Only one stretch of the data below should be repeated: the lines from the line containing "(modPair s n f).twin = s.twin := rfl" through the line containing "(modPair s n f).cave = s.cave := rfl", inclusive, exactly as they are.
────
/-! ### modBc -/

@[simp] theorem modBc_regs (n : Nat) (f : BranchCtl → BranchCtl) : (modBc s n f).regs = s.regs := rfl
@[simp] theorem modBc_frame (n : Nat) (f : BranchCtl → BranchCtl) : (modBc s n f).frame = s.frame := rfl
@[simp] theorem modBc_lanes (n : Nat) (f : BranchCtl → BranchCtl) : (modBc s n f).lanes = s.lanes := rfl
@[simp] theorem modBc_brs (n : Nat) (f : BranchCtl → BranchCtl) : (modBc s n f).brs = s.brs := rfl
@[simp] theorem modBc_links (n : Nat) (f : BranchCtl → BranchCtl) : (modBc s n f).links = s.links := rfl
@[simp] theorem modBc_nodes (n : Nat) (f : BranchCtl → BranchCtl) : (modBc s n f).nodes = s.nodes := rfl
@[simp] theorem modBc_curd (n : Nat) (f : BranchCtl → BranchCtl) : (modBc s n f).curd = s.curd := rfl
@[simp] theorem modBc_harp (n : Nat) (f : BranchCtl → BranchCtl) : (modBc s n f).harp = s.harp := rfl
@[simp] theorem modBc_press (n : Nat) (f : BranchCtl → BranchCtl) : (modBc s n f).press = s.press := rfl
@[simp] theorem modBc_ctls (n : Nat) (f : BranchCtl → BranchCtl) : (modBc s n f).ctls = s.ctls := rfl
@[simp] theorem modBc_twin (n : Nat) (f : BranchCtl → BranchCtl) : (modBc s n f).twin = s.twin := rfl
@[simp] theorem modBc_mode (n : Nat) (f : BranchCtl → BranchCtl) : (modBc s n f).mode = s.mode := rfl
@[simp] theorem modBc_aff (n : Nat) (f : BranchCtl → BranchCtl) : (modBc s n f).aff = s.aff := rfl
@[simp] theorem modBc_cellar (n : Nat) (f : BranchCtl → BranchCtl) : (modBc s n f).cellar = s.cellar := rfl
@[simp] theorem modBc_cave (n : Nat) (f : BranchCtl → BranchCtl) : (modBc s n f).cave = s.cave := rfl
@[simp] theorem modBc_clk (n : Nat) (f : BranchCtl → BranchCtl) : (modBc s n f).clk = s.clk := rfl
@[simp] theorem modBc_stu (n : Nat) (f : BranchCtl → BranchCtl) : (modBc s n f).stu = s.stu := rfl
@[simp] theorem modBc_rind (n : Nat) (f : BranchCtl → BranchCtl) : (modBc s n f).rind = s.rind := rfl
@[simp] theorem modBc_power (n : Nat) (f : BranchCtl → BranchCtl) : (modBc s n f).power = s.power := rfl
@[simp] theorem modBc_boot (n : Nat) (f : BranchCtl → BranchCtl) : (modBc s n f).boot = s.boot := rfl
@[simp] theorem modBc_cmd (n : Nat) (f : BranchCtl → BranchCtl) : (modBc s n f).cmd = s.cmd := rfl
@[simp] theorem modBc_tx (n : Nat) (f : BranchCtl → BranchCtl) : (modBc s n f).tx = s.tx := rfl
@[simp] theorem modBc_fresh (n : Nat) (f : BranchCtl → BranchCtl) : (modBc s n f).fresh = s.fresh := rfl
@[simp] theorem modBc_pending (n : Nat) (f : BranchCtl → BranchCtl) : (modBc s n f).pending = s.pending := rfl

/-! ### modCh -/

@[simp] theorem modCh_regs (n : Nat) (f : CellHarp → CellHarp) : (modCh s n f).regs = s.regs := rfl
@[simp] theorem modCh_frame (n : Nat) (f : CellHarp → CellHarp) : (modCh s n f).frame = s.frame := rfl
@[simp] theorem modCh_lanes (n : Nat) (f : CellHarp → CellHarp) : (modCh s n f).lanes = s.lanes := rfl
@[simp] theorem modCh_brs (n : Nat) (f : CellHarp → CellHarp) : (modCh s n f).brs = s.brs := rfl
@[simp] theorem modCh_links (n : Nat) (f : CellHarp → CellHarp) : (modCh s n f).links = s.links := rfl
@[simp] theorem modCh_nodes (n : Nat) (f : CellHarp → CellHarp) : (modCh s n f).nodes = s.nodes := rfl
@[simp] theorem modCh_curd (n : Nat) (f : CellHarp → CellHarp) : (modCh s n f).curd = s.curd := rfl
@[simp] theorem modCh_press (n : Nat) (f : CellHarp → CellHarp) : (modCh s n f).press = s.press := rfl
@[simp] theorem modCh_ctls (n : Nat) (f : CellHarp → CellHarp) : (modCh s n f).ctls = s.ctls := rfl
@[simp] theorem modCh_brCtls (n : Nat) (f : CellHarp → CellHarp) : (modCh s n f).brCtls = s.brCtls := rfl
@[simp] theorem modCh_twin (n : Nat) (f : CellHarp → CellHarp) : (modCh s n f).twin = s.twin := rfl
@[simp] theorem modCh_mode (n : Nat) (f : CellHarp → CellHarp) : (modCh s n f).mode = s.mode := rfl
@[simp] theorem modCh_aff (n : Nat) (f : CellHarp → CellHarp) : (modCh s n f).aff = s.aff := rfl
@[simp] theorem modCh_cellar (n : Nat) (f : CellHarp → CellHarp) : (modCh s n f).cellar = s.cellar := rfl
@[simp] theorem modCh_cave (n : Nat) (f : CellHarp → CellHarp) : (modCh s n f).cave = s.cave := rfl
@[simp] theorem modCh_clk (n : Nat) (f : CellHarp → CellHarp) : (modCh s n f).clk = s.clk := rfl
@[simp] theorem modCh_stu (n : Nat) (f : CellHarp → CellHarp) : (modCh s n f).stu = s.stu := rfl
@[simp] theorem modCh_rind (n : Nat) (f : CellHarp → CellHarp) : (modCh s n f).rind = s.rind := rfl
@[simp] theorem modCh_power (n : Nat) (f : CellHarp → CellHarp) : (modCh s n f).power = s.power := rfl
@[simp] theorem modCh_boot (n : Nat) (f : CellHarp → CellHarp) : (modCh s n f).boot = s.boot := rfl
@[simp] theorem modCh_cmd (n : Nat) (f : CellHarp → CellHarp) : (modCh s n f).cmd = s.cmd := rfl
@[simp] theorem modCh_tx (n : Nat) (f : CellHarp → CellHarp) : (modCh s n f).tx = s.tx := rfl
@[simp] theorem modCh_fresh (n : Nat) (f : CellHarp → CellHarp) : (modCh s n f).fresh = s.fresh := rfl
@[simp] theorem modCh_pending (n : Nat) (f : CellHarp → CellHarp) : (modCh s n f).pending = s.pending := rfl

/-! ### modPair -/

@[simp] theorem modPair_regs (n : Nat) (f : LPair → LPair) : (modPair s n f).regs = s.regs := rfl
@[simp] theorem modPair_frame (n : Nat) (f : LPair → LPair) : (modPair s n f).frame = s.frame := rfl
@[simp] theorem modPair_lanes (n : Nat) (f : LPair → LPair) : (modPair s n f).lanes = s.lanes := rfl
@[simp] theorem modPair_brs (n : Nat) (f : LPair → LPair) : (modPair s n f).brs = s.brs := rfl
@[simp] theorem modPair_links (n : Nat) (f : LPair → LPair) : (modPair s n f).links = s.links := rfl
@[simp] theorem modPair_nodes (n : Nat) (f : LPair → LPair) : (modPair s n f).nodes = s.nodes := rfl
@[simp] theorem modPair_curd (n : Nat) (f : LPair → LPair) : (modPair s n f).curd = s.curd := rfl
@[simp] theorem modPair_press (n : Nat) (f : LPair → LPair) : (modPair s n f).press = s.press := rfl
@[simp] theorem modPair_ctls (n : Nat) (f : LPair → LPair) : (modPair s n f).ctls = s.ctls := rfl
@[simp] theorem modPair_brCtls (n : Nat) (f : LPair → LPair) : (modPair s n f).brCtls = s.brCtls := rfl
@[simp] theorem modPair_twin (n : Nat) (f : LPair → LPair) : (modPair s n f).twin = s.twin := rfl
@[simp] theorem modPair_mode (n : Nat) (f : LPair → LPair) : (modPair s n f).mode = s.mode := rfl
@[simp] theorem modPair_aff (n : Nat) (f : LPair → LPair) : (modPair s n f).aff = s.aff := rfl
@[simp] theorem modPair_cellar (n : Nat) (f : LPair → LPair) : (modPair s n f).cellar = s.cellar := rfl
@[simp] theorem modPair_cave (n : Nat) (f : LPair → LPair) : (modPair s n f).cave = s.cave := rfl
@[simp] theorem modPair_clk (n : Nat) (f : LPair → LPair) : (modPair s n f).clk = s.clk := rfl
@[simp] theorem modPair_stu (n : Nat) (f : LPair → LPair) : (modPair s n f).stu = s.stu := rfl
@[simp] theorem modPair_rind (n : Nat) (f : LPair → LPair) : (modPair s n f).rind = s.rind := rfl
@[simp] theorem modPair_power (n : Nat) (f : LPair → LPair) : (modPair s n f).power = s.power := rfl
@[simp] theorem modPair_boot (n : Nat) (f : LPair → LPair) : (modPair s n f).boot = s.boot := rfl
@[simp] theorem modPair_cmd (n : Nat) (f : LPair → LPair) : (modPair s n f).cmd = s.cmd := rfl
@[simp] theorem modPair_tx (n : Nat) (f : LPair → LPair) : (modPair s n f).tx = s.tx := rfl
@[simp] theorem modPair_fresh (n : Nat) (f : LPair → LPair) : (modPair s n f).fresh = s.fresh := rfl
@[simp] theorem modPair_pending (n : Nat) (f : LPair → LPair) : (modPair s n f).pending = s.pending := rfl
────
- [Problem solution]
@[simp] theorem modPair_twin (n : Nat) (f : LPair → LPair) : (modPair s n f).twin = s.twin := rfl
@[simp] theorem modPair_mode (n : Nat) (f : LPair → LPair) : (modPair s n f).mode = s.mode := rfl
@[simp] theorem modPair_aff (n : Nat) (f : LPair → LPair) : (modPair s n f).aff = s.aff := rfl
@[simp] theorem modPair_cellar (n : Nat) (f : LPair → LPair) : (modPair s n f).cellar = s.cellar := rfl
@[simp] theorem modPair_cave (n : Nat) (f : LPair → LPair) : (modPair s n f).cave = s.cave := rfl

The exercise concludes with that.